>>>>
-- ==== Sys2Proof/Machine/ChecksumEngine.lean ====
section
/-! DEFINITION. The Checksum Engine: the checksum function `crc8`, normative from the source (spec
rules R100 to R104), and the four CRC commands (R106 to R109). -/

namespace Sys2Proof.Machine

/-- The polynomial (R6, R100). -/
def crcPoly : Byte := 0x31#8

/-- The initial value (R6, R102). -/
def crcInitial : Byte := 0xFF#8

/-- `crc8_step(x)`: shift left by one, truncated, and XOR the polynomial if the high bit was set
before the shift (R100). -/
def crc8Step (x : Byte) : Byte :=
  if x[7] then (x <<< 1) ^^^ crcPoly else x <<< 1

/-- `crc8_step` applied `k` times in a row. -/
def crc8Steps : Nat → Byte → Byte
  | 0, x => x
  | k + 1, x => crc8Steps k (crc8Step x)

/-- `crc8_update(c, b)`: XOR the byte in, then exactly eight steps (R101). -/
def crc8Update (c b : Byte) : Byte := crc8Steps 8 (c ^^^ b)

/-- The running value after a list of bytes, first byte first, started at `c` (R102, R111). -/
def crc8From (c : Byte) (bytes : List Byte) : Byte := bytes.foldl crc8Update c

/-- `crc8(bytes)`: the running value after the last byte, with nothing more done to it (R102, R103). -/
def crc8 (bytes : List Byte) : Byte := crc8From crcInitial bytes

/-- CRC.INIT: start a new checksum (R106). -/
def execCrcInit (s : State) : Host.Outcome State Fault Refusal :=
  respond { s.block with crc := crcInitial } .ok 0#32 s

/-- CRC.UPD b: absorb one byte (R107). -/
def execCrcUpd (b : Byte) (s : State) : Host.Outcome State Fault Refusal :=
  respond { s.block with crc := crc8Update s.block.crc b } .ok 0#32 s

/-- CRC.GET: read the running value (R108). -/
def execCrcGet (s : State) : Host.Outcome State Fault Refusal :=
  respond s.block .ok (zextByte s.block.crc) s

/-- CRC.CHK c: compare the running value with a received checksum byte (R109). -/
def execCrcChk (c : Byte) (s : State) : Host.Outcome State Fault Refusal :=
  if s.block.crc = c then respond s.block .ok 0#32 s else respond s.block .eCrc 0#32 s

end Sys2Proof.Machine
end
<<<<
= WORK TO BE COMPLETED =
Looking at the records above, return exactly the lines from the line with "the source (spec" to the line with "(R102, R111). -/", both ends included.

= TASK RESPONSE =
/-! DEFINITION. The Checksum Engine: the checksum function `crc8`, normative from the source (spec
rules R100 to R104), and the four CRC commands (R106 to R109). -/

namespace Sys2Proof.Machine

/-- The polynomial (R6, R100). -/
def crcPoly : Byte := 0x31#8

/-- The initial value (R6, R102). -/
def crcInitial : Byte := 0xFF#8

/-- `crc8_step(x)`: shift left by one, truncated, and XOR the polynomial if the high bit was set
before the shift (R100). -/
def crc8Step (x : Byte) : Byte :=
  if x[7] then (x <<< 1) ^^^ crcPoly else x <<< 1

/-- `crc8_step` applied `k` times in a row. -/
def crc8Steps : Nat → Byte → Byte
  | 0, x => x
  | k + 1, x => crc8Steps k (crc8Step x)

/-- `crc8_update(c, b)`: XOR the byte in, then exactly eight steps (R101). -/
def crc8Update (c b : Byte) : Byte := crc8Steps 8 (c ^^^ b)

/-- The running value after a list of bytes, first byte first, started at `c` (R102, R111). -/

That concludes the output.